TASK REQUIREMENTS: Your task is to copy the stretch of lines in the records below that begins with the line containing "newest segment kept, which" and ends with the line containing "if p0 = p1 then b0", exactly as written, with nothing added.
EXTRACTED DATA Start Marker
-- ==== Sys2Proof/Machine/Pos.lean ====
section
/-!
DEFINITION. Halyard's positions: the position of an axis at a beat and the beat of a crossing (15 R589, R590).
-/
namespace Sys2Proof.Machine

/-- 2^-60 step to 1/65,536 step, toward minus infinity (R590). -/
def pos16 (p : Int) : Int := floorDiv p (2 ^ 44)

/-- P at beat `b` in multiples of `unit` · 2^-60 step, toward minus infinity: `nxt` is p at the end of the
newest segment kept, which lasts `len` beats; a segment that a fault cuts short is shorter than an MI (R590, R625). -/
def posIn (unit : Nat) (nxt : Int) (len : Nat) : List (Nat × Int) → Nat → Int
  | [], _ => floorDiv nxt unit
  | (b0, p0) :: rest, b =>
    let here := floorDiv (p0 * len + (nxt - p0) * (min (b - b0) len : Nat)) (len * unit)
    match rest with
    | [] => here
    | (b1, _) :: _ => if b0 ≤ b then here else posIn unit p0 (max 1 (min 3000 (b0 - b1))) rest b

/-- The commanded position of axis `a` at beat `b` (R590). -/
def Mach.posAt (m : Mach) (a : Fin 2) (b : Nat) : Int := posIn (2 ^ 44) (m.axis a).p 3000 (m.axis a).hist b

/-- P at the last MI boundary, in 1/65,536 step; an entry off the grid is a fault's or a POSSET's (R588, R625, R635). -/
def Mach.boundaryP (m : Mach) (a : Fin 2) : Int :=
  match (m.axis a).hist.find? (fun e => e.1 % 3000 = 0 && e.1 ≤ m.now) with
  | some e => pos16 e.2
  | none => m.posAt a m.now

/-- The beat at which p crosses `X` (2^-60 step) in the segment of `len` beats that began at `b0` (R590). -/
def crossBeat (len b0 : Nat) (p0 p1 X : Int) : Nat :=
  if p0 = p1 then b0
  else if p0 < p1 then b0 + (ceilDivI (len * (X - p0)) (p1 - p0).toNat).toNat
  else b0 + (ceilDivI (len * (p0 - X)) (p0 - p1).toNat).toNat

end Sys2Proof.Machine
end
EXTRACTED DATA End Marker
EXERCISE SOLUTION:
newest segment kept, which lasts `len` beats; a segment that a fault cuts short is shorter than an MI (R590, R625). -/
def posIn (unit : Nat) (nxt : Int) (len : Nat) : List (Nat × Int) → Nat → Int
  | [], _ => floorDiv nxt unit
  | (b0, p0) :: rest, b =>
    let here := floorDiv (p0 * len + (nxt - p0) * (min (b - b0) len : Nat)) (len * unit)
    match rest with
    | [] => here
    | (b1, _) :: _ => if b0 ≤ b then here else posIn unit p0 (max 1 (min 3000 (b0 - b1))) rest b

/-- The commanded position of axis `a` at beat `b` (R590). -/
def Mach.posAt (m : Mach) (a : Fin 2) (b : Nat) : Int := posIn (2 ^ 44) (m.axis a).p 3000 (m.axis a).hist b

/-- P at the last MI boundary, in 1/65,536 step; an entry off the grid is a fault's or a POSSET's (R588, R625, R635). -/
def Mach.boundaryP (m : Mach) (a : Fin 2) : Int :=
  match (m.axis a).hist.find? (fun e => e.1 % 3000 = 0 && e.1 ≤ m.now) with
  | some e => pos16 e.2
  | none => m.posAt a m.now

/-- The beat at which p crosses `X` (2^-60 step) in the segment of `len` beats that began at `b0` (R590). -/
def crossBeat (len b0 : Nat) (p0 p1 X : Int) : Nat :=
  if p0 = p1 then b0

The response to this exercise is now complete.